##### Records for the task #####
/-- The start of a discontinuity as every block takes it (R13, R15, R40, R69, R103, R107, R128): from `s` to `t`. Nothing but what
is named here changes. A HELD window has no start time of account; the model leaves the old one in it. -/
def Discontinued (s t : State) : Prop :=
  t = { s with
      commitQueue := [], streams := t.streams, pairs := t.pairs
      tap := { s.tap with
        openRows := t.tap.openRows, discontinuities := satInc s.tap.discontinuities
        port := if s.tap.port.line.isSome then { s.tap.port with phase := .releasing, line := none } else s.tap.port }
      echo := { s.echo with
        entries := [], probeQueue := [], prb := .idle
        single := match s.echo.single with | .busy a => .done a .overtaken | x => x
        counters := { s.echo.counters with flushed := t.echo.counters.flushed } }
      vrd := { s.vrd with triggers := { s.vrd.triggers with streams := 0 } } }
    ∧ (∀ b : BankAddr, t.tap.bank b = .closed)
    ∧ t.echo.counters.flushed.toNat = min (s.echo.counters.flushed.toNat + s.echo.entries.length) 65535
    ∧ (∀ n : StreamIx, t.stream n =
        { s.stream n with
          assemblies := [], seq := .unsynchronised, overrunPending := false, silent := false
          pulse := { (s.stream n).pulse with
            missCount := 0, last := none
            timer := match (s.stream n).pulse.timer with | .stopped => .stopped | _ => .held } })
    ∧ ∀ p : PairIx,
        let q := s.pair p
        let counters := { q.counters with
          discarded := q.counters.discarded + BitVec.ofNat 32 (q.openList.length + q.lateList.length) }
        let held := q.hev.window.map fun w => { held := true, start := w.start, paired := 0, adverse := 0, taint := false }
        t.pair p = match q.health with
          | .healthy | .watch | .suspect | .quiesced =>
            { q with
              health := .healthy, openList := [], lateList := [], counters := counters
              hev := { q.hev with
                window := held, history := [], confirm := 0, promotionPending := false, quiesceStart := none } }
          | .failed => { q with openList := [], lateList := [], counters := counters, hev := { q.hev with window := held } }
          | .draining | .disabled =>
            { q with health := .disabled, openList := [], lateList := [], counters := counters }

/-- The end of a discontinuity (R13, R41, R103, R107): the silence timers of the enabled streams, the held pulse interval timers and
the HELD windows start afresh, and nothing else changes. -/
def Restarted (s t : State) : Prop :=
  t = { s with streams := t.streams, pairs := t.pairs }
    ∧ (∀ n : StreamIx, t.stream n = (if (s.stream n).enabled then
        { s.stream n with
          lastAccepted := s.clock
          pulse := { (s.stream n).pulse with
            timer := match (s.stream n).pulse.timer with | .held => .running s.clock | x => x } }
        else s.stream n))
    ∧ ∀ p : PairIx, t.pair p =
        { s.pair p with hev := { (s.pair p).hev with
            window := (s.pair p).hev.window.map fun w =>
              if w.held then { held := false, start := s.clock, paired := 0, adverse := 0, taint := false } else w } }

/-! ### Writes to slots and commits -/

/-- The bytes of its line that a burst transfers (R4). -/
def sentBytes : BurstLength → ByteMask
  | .full => BitVec.allOnes 64
  | .choppedLow => 0x00000000FFFFFFFF#64
  | .choppedHigh => 0xFFFFFFFF00000000#64

/-- The write `b` at place `which` of those in flight is to a line of a slot of an enabled stream, and is presented (R4, R7,
R12). -/
def WriteTo (s : State) (which : Nat) (b : InFlight) (n : StreamIx) (slot : Nat) (line : Fin 8) : Prop :=
  s.tap.writesInFlight[which]? = some b ∧ s.tap.brstAsserted = false ∧ (s.stream n).enabled = true
    ∧ slot < (s.stream n).desc.slotCount ∧ line.1 < (s.stream n).desc.slotSize.lines
    ∧ b.line.toNat = (s.stream n).desc.base + slot * (s.stream n).desc.slotSize.bytes + 64 * line.1

/-- The header in the first 16 bytes of a line (R170, Table 11.1). -/
def headerIn (d : LineData) : Header :=
  { marker := d[1] ++ d[0], kind := d[2], flags := d[3], tag := d[7] ++ d[6] ++ d[5] ++ d[4]
    sequence := d[11] ++ d[10] ++ d[9] ++ d[8], spare := d[15] ++ d[14] ++ d[13] ++ d[12] }

/-- The cause of the first of the record checks before the sequence check that a header fails (R21, R29, R31, Table 3.3). -/
def dropCause (d : StreamDesc) (slot : Nat) (h : Header) : Option Cause :=
  let lap := xor (decide (h.sequence.toNat / d.slotCount % 2 = 1)) (decide (d.lapPolarity = .inverted))
  let kindFits : Bool := match d.role with
    | .request => decide (h.kind = 1)
    | .completion => decide (h.kind = 1 ∨ h.kind = 2 ∨ h.kind = 3)
    | .pulse => decide (h.kind = 4)
  if h.marker ≠ d.marker then some .markerBad
  else if kindFits = false then some .kindBad
  else if h.sequence.toNat % d.slotCount ≠ slot then some .slotMismatch
  else if h.flags.getLsbD 0 ≠ lap then some .lapStale
  else none

/-- A record is dropped (R30): counted, its cause posted, and nothing else of the stream `x` or the queue changes. -/
def Dropped (n : StreamIx) (x : Stream) (c : Cause) (s t : State) : Prop :=
  Posted (streamSource n) c s t ∧ t.commitQueue = s.commitQueue
    ∧ t.stream n = { x with counters := { x.counters with dropped := x.counters.dropped + 1 } }

/-- A record is accepted with the sequence state `q` (R32, R35, R36): counted, with the gap that it shows, and offered to the Commit
Queue; with the queue full it is lost, and COMMIT_OVERRUN is posted. -/
def Accepted (n : StreamIx) (x : Stream) (r : Record) (q : SeqState) (gap : Option (BitVec 32)) (s t : State) : Prop :=
  let c := x.counters
  let counted : StreamCounters := match gap with
    | none => { c with accepted := c.accepted + 1 }
    | some g => { c with accepted := c.accepted + 1, gaps := satInc c.gaps, gapTotal := c.gapTotal + g }
  if s.commitQueue.length < 4 then
    (match gap with
      | none => t.iar = s.iar
      | some _ => Posted (streamSource n) .seqGap s t)
      ∧ t.commitQueue = s.commitQueue ++ [{ r with gap := gap, overrun := x.overrunPending }]
      ∧ t.stream n = { x with
          seq := q, lastAccepted := s.clock, silent := false, overrunPending := false, counters := counted }
  else
    (match gap with
      | none => Posted commitSource .commitOverrun s t
      | some _ => PostedAt (streamSource n) .seqGap s t ∧ PostedAt commitSource .commitOverrun s t
          ∧ (∀ j : SourceIx, j ≠ streamSource n → j ≠ commitSource → t.source j = s.source j)
          ∧ t.iar.thresholdA = s.iar.thresholdA ∧ t.iar.thresholdB = s.iar.thresholdB)
      ∧ t.commitQueue = s.commitQueue
      ∧ t.stream n = { x with
          seq := q, lastAccepted := s.clock, silent := false, overrunPending := true
          counters := { counted with lost := satInc c.lost } }
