/-- An address character sets the selection by its value, leaves the intake ready for a new frame or DESELECTED, and abandons the
frame and the reply before it (R158, R162). -/
def Obligations.AddressCharacterSelects : Prop :=
  ∀ (l : Manager) (ch : LinkChar) (s : State), ch.isAddress = true →
    (s.link l).buffer = [] → (∀ c ov, (s.link l).intake ≠ .handing c ov) →
    ∃ t, exec (.addressCharacter l ch) s = .next t ∧ OnlyLinks s t ∧ (∀ k, k ≠ l → t.link k = s.link k)
      ∧ (t.link l).selection = (if ch.data.toNat = 63 then .broadcast
          else if ch.data.toNat = s.straps.stn.toNat then .selected else .deselected)
      ∧ (t.link l).intake = (if (t.link l).selection = .deselected then .deselected else .waiting)
      ∧ (t.link l).buffer = [] ∧ (t.link l).frameCount = (s.link l).frameCount
      ∧ (match (s.link l).intake with
          | .receiving f =>
            (t.link l).tx = (s.link l).tx
              ∧ (t.link l).errorCount.toNat
                = (if f.damaged then min ((s.link l).errorCount.toNat + 1) 65535 else (s.link l).errorCount.toNat)
              ∧ (t.link l).lastError = (if f.damaged then some .character else (s.link l).lastError)
          | .replying _ =>
            (t.link l).errorCount = (s.link l).errorCount
              ∧ (t.link l).tx = (match (s.link l).tx with | .sending _ => .finishing | x => x)
          | _ => (t.link l).errorCount = (s.link l).errorCount ∧ (t.link l).tx = (s.link l).tx)

/-- A data character or damaged character acts by the state of the intake (Table 10.1, R157, R160): dropped while the link
transmits, ignored in DESELECTED and SKIPPING, held in HANDING, a LEN in WAITING, the next of its frame in RECEIVING. The last of a
frame judges it: damaged, it is discarded as CHARACTER; with a sum other than 0, as CHECK; received whole it is counted and its
command handed on, or, UNKNOWN or LENGTH, answered so where the link is SELECTED (R163). In HANDING characters are held two at
most, address characters among them; a character that finds two held is an overrun, and acts by the state of the intake (R157,
R160). The model's own in this are the records of the last reply and of a dropped command (notes/assumptions/6), that the time of a
character is kept in every intake state, and not at an overrun (notes/assumptions/24), and that the link transmits exactly while TXE
is asserted (notes/assumptions/20). -/
def Obligations.DataCharacterActsByState : Prop :=
  ∀ (l : Manager) (ch : LinkChar) (s : State),
    (ch.isAddress = false → (s.link l).tx ≠ .idle → exec (.dataCharacter l ch) s = .next s)
    ∧ (ch.isAddress = false → (s.link l).tx = .idle → (s.link l).buffer = [] →
        ∃ t, exec (.dataCharacter l ch) s = .next t ∧ OnlyLinks s t ∧ (∀ k, k ≠ l → t.link k = s.link k)
          ∧ (t.link l).selection = (s.link l).selection
          ∧ (match (s.link l).intake with
              | .deselected | .skipping | .replying _ =>
                t.link l = { s.link l with lastTaken := s.clock }
              | .handing _ _ =>
                t.link l = { s.link l with
                  buffer := [{ value := ch.data, address := false, damaged := ch.damaged, time := s.clock }] }
              | .waiting =>
                (t.link l).buffer = [] ∧ (t.link l).lastTaken = s.clock
                  ∧ (if ch.damaged = false ∧ 2 ≤ ch.data.toNat ∧ ch.data.toNat ≤ 60 then
                      (t.link l).intake = .receiving
                          { len := ch.data.toNat, count := 0, sum := ch.data, damaged := false, chars := [] }
                        ∧ (t.link l).errorCount = (s.link l).errorCount
                    else
                      (t.link l).intake = .skipping
                        ∧ (t.link l).errorCount.toNat = min ((s.link l).errorCount.toNat + 1) 65535
                        ∧ (t.link l).lastError = some (if ch.damaged then .character else .badLen))
              | .receiving f =>
                let g : Frame := { f with
                  count := f.count + 1, sum := f.sum + ch.data, damaged := f.damaged || ch.damaged
                  chars := f.chars ++ [ch.data] }
                let taken : Link := { s.link l with lastTaken := s.clock }
                let discarded (k : ErrorKind) : Link := { taken with
                  intake := .waiting, errorCount := satInc taken.errorCount, lastError := some k }
                let whole : Link := { taken with frameCount := taken.frameCount + 1 }
                let answered (r : Reply) : Prop :=
                  (taken.selection = .selected → t.link l = { whole with
                    lastReply := some r, intake := .replying false, tx := .sending r.chars })
                  ∧ (taken.selection = .broadcast → t.link l = { whole with lastReply := some r, intake := .waiting })
                if g.count ≠ g.len then t.link l = { taken with intake := .receiving g }
                else if g.damaged = true then t.link l = discarded .character
                else if g.sum ≠ 0 then t.link l = discarded .check
                else match decodeFrame l (g.chars.headD 0) ((g.chars.drop 1).take (g.len - 2)) with
                  | .command c => t.link l = { whole with intake := .handing c false, dropped := none }
                  | .unknown => answered { status := .unknown, data := [] }
                  | .length => answered { status := .length, data := [] }))
    ∧ ∀ c : Instr, (ch.isAddress = false ∧ (s.link l).tx = .idle ∧ c = .dataCharacter l ch
          ∨ ch.isAddress = true ∧ c = .addressCharacter l ch) →
        (∀ k ov, (s.link l).intake = .handing k ov → (s.link l).buffer.length < 2 →
          ∃ t, exec c s = .next t ∧ OnlyLinks s t ∧ (∀ k, k ≠ l → t.link k = s.link k)
            ∧ t.link l = { s.link l with buffer := (s.link l).buffer ++
                [{ value := ch.data, address := ch.isAddress, damaged := ch.damaged, time := s.clock }] })
        ∧ ((s.link l).buffer.length = 2 →
          ∃ t, exec c s = .next t ∧ OnlyLinks s t ∧ (∀ k, k ≠ l → t.link k = s.link k)
            ∧ t.link l = (match (s.link l).intake with
              | .waiting | .receiving _ =>
                { s.link l with
                  intake := .skipping, errorCount := satInc (s.link l).errorCount, lastError := some .overrun }
              | .handing k _ => { s.link l with intake := .handing k true }
              | .deselected | .skipping | .replying _ => s.link l))

/-- The gap of a link ends a frame in RECEIVING with an error and ends SKIPPING without one, at 21 ticks since the last character
taken (R161); the end of a reply releases TXE and leaves the intake WAITING, SKIPPING or DESELECTED (R164, R168); TXE is
released at the stop bit of an abandoned reply's character (R162). -/
def Obligations.GapsAndRepliesEnd : Prop :=
  ∀ (l : Manager) (s : State),
    (∃ t, exec (.frameGapTimeout l) s = .next t ∧ OnlyLinks s t ∧ (∀ k, k ≠ l → t.link k = s.link k)
      ∧ t.link l = (match (s.link l).intake with
          | .receiving _ =>
            if 21 ≤ (s.clock - (s.link l).lastTaken).toNat then
              { s.link l with intake := .waiting, errorCount := satInc (s.link l).errorCount, lastError := some .gap }
            else s.link l
          | .skipping =>
            if 21 ≤ (s.clock - (s.link l).lastTaken).toNat then { s.link l with intake := .waiting } else s.link l
          | _ => s.link l))
    ∧ (∃ t, exec (.replyComplete l) s = .next t ∧ OnlyLinks s t ∧ (∀ k, k ≠ l → t.link k = s.link k)
      ∧ t.link l = (match (s.link l).intake with
          | .replying skip =>
            { s.link l with
              tx := .idle
              intake := if (s.link l).selection = .deselected then .deselected
                else if skip then .skipping else .waiting }
          | _ => s.link l))
    ∧ ∃ t, exec (.abandonedReplyStop l) s = .next t ∧ OnlyLinks s t ∧ (∀ k, k ≠ l → t.link k = s.link k)
      ∧ t.link l = (if (s.link l).tx = .finishing then { s.link l with tx := .idle } else s.link l)

/-! ### The channel -/

/-- The line address of a burst in the four map orders of Table 2.1, the worked case of R3, the line of a column, and the way
back from an address to its bank, row and line (R3). -/
def Obligations.LineAddressMap : Prop :=
  (∀ (amap : BitVec 2) (b : BankAddr) (row : RowNumber) (line : BitVec 7),
    (lineAddress amap b row line).toNat = 64 *
      (match amap.toNat with
        | 0 => ((((b.rank.toNat * 2 ^ 17 + row.toNat) * 4 + b.group.toNat) * 4 + b.bank.toNat) * 128 + line.toNat)
        | 1 => ((((b.rank.toNat * 2 ^ 17 + row.toNat) * 4 + b.bank.toNat) * 4 + b.group.toNat) * 128 + line.toNat)
        | 2 => ((((b.rank.toNat * 4 + b.group.toNat) * 4 + b.bank.toNat) * 2 ^ 17 + row.toNat) * 128 + line.toNat)
        | _ => ((((row.toNat * 4 + b.rank.toNat) * 4 + b.group.toNat) * 4 + b.bank.toNat) * 128 + line.toNat))
    ∧ bankOfAddress amap (lineAddress amap b row line) = b
    ∧ rowOfAddress amap (lineAddress amap b row line) = row
    ∧ lineOfAddress (lineAddress amap b row line) = line)
  ∧ (∀ column : BitVec 10, (column.extractLsb' 3 7).toNat = column.toNat / 8)
  ∧ lineAddress 0 { rank := 0, group := 2, bank := 1 } 0x123 5 = 0x002472140

/-- ROW_ACTIVATE opens its bank with the row, BANK_PRECHARGE closes its bank and RANK_PRECHARGE the 16 banks of its rank, in every
state of BRST_N; no other bank and nothing else changes (R2, R12). A column command to an OPEN bank is resolved: its burst, at the
line of the row recorded and of its column, is in flight. To a CLOSED bank it is counted as unobserved, but not while BRST_N is
asserted. With auto-precharge the bank is then CLOSED, and nothing else changes (R2, R3, R9). The list of bursts in flight, and that
an unresolved burst is counted at its command, are the model's choice (notes/assumptions/7 and 33). -/
def Obligations.CommandsFollowTheOpenRows : Prop :=
  (∀ (b : BankAddr) (row : RowNumber) (rank : BitVec 2) (s : State),
    (∃ t, exec (.rowActivate b row) s = .next t ∧ t = { s with tap := { s.tap with openRows := t.tap.openRows } }
      ∧ t.tap.bank b = .openRow row ∧ ∀ c, c ≠ b → t.tap.bank c = s.tap.bank c)
    ∧ (∃ t, exec (.bankPrecharge b) s = .next t ∧ t = { s with tap := { s.tap with openRows := t.tap.openRows } }
      ∧ t.tap.bank b = .closed ∧ ∀ c, c ≠ b → t.tap.bank c = s.tap.bank c)
    ∧ ∃ t, exec (.rankPrecharge rank) s = .next t ∧ t = { s with tap := { s.tap with openRows := t.tap.openRows } }
      ∧ ∀ c, t.tap.bank c = if c.rank = rank then .closed else s.tap.bank c)
  ∧ ∀ (b : BankAddr) (column : BitVec 10) (op : ColumnOp) (length : BurstLength) (auto : Bool) (s : State),
    ∃ t, exec (.columnCommand b column op length auto) s = .next t
      ∧ t = { s with tap := { s.tap with
                openRows := t.tap.openRows, writesInFlight := t.tap.writesInFlight
                readsInFlight := t.tap.readsInFlight, unobservedCount := t.tap.unobservedCount } }
      ∧ (∀ c, t.tap.bank c = if c = b ∧ auto = true then .closed else s.tap.bank c)
      ∧ (match s.tap.bank b with
          | .closed =>
            t.tap.writesInFlight = s.tap.writesInFlight ∧ t.tap.readsInFlight = s.tap.readsInFlight
              ∧ t.tap.unobservedCount.toNat = (if s.tap.brstAsserted then s.tap.unobservedCount.toNat
                  else min (s.tap.unobservedCount.toNat + 1) 65535)
          | .openRow row =>
            let burst : InFlight :=
              { line := lineAddress s.straps.amap b row (column.extractLsb' 3 7), length := length }
            t.tap.unobservedCount = s.tap.unobservedCount
              ∧ t.tap.writesInFlight = (if op = .write then s.tap.writesInFlight ++ [burst] else s.tap.writesInFlight)
              ∧ t.tap.readsInFlight = (if op = .read then s.tap.readsInFlight ++ [burst] else s.tap.readsInFlight))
#####
Working from the data above, extract solely the lines from the one containing "q with openList" through the one containing "if w.held then", exactly as they appear, both included.

          | .failed => { q with openList := [], lateList := [], counters := counters, hev := { q.hev with window := held } }
          | .draining | .disabled =>
            { q with health := .disabled, openList := [], lateList := [], counters := counters }

/-- The end of a discontinuity (R13, R41, R103, R107): the silence timers of the enabled streams, the held pulse interval timers and
the HELD windows start afresh, and nothing else changes. -/
def Restarted (s t : State) : Prop :=
  t = { s with streams := t.streams, pairs := t.pairs }
    ∧ (∀ n : StreamIx, t.stream n = (if (s.stream n).enabled then
        { s.stream n with
          lastAccepted := s.clock
          pulse := { (s.stream n).pulse with
            timer := match (s.stream n).pulse.timer with | .held => .running s.clock | x => x } }
        else s.stream n))
    ∧ ∀ p : PairIx, t.pair p =
        { s.pair p with hev := { (s.pair p).hev with
            window := (s.pair p).hev.window.map fun w =>
              if w.held then { held := false, start := s.clock, paired := 0, adverse := 0, taint := false } else w } }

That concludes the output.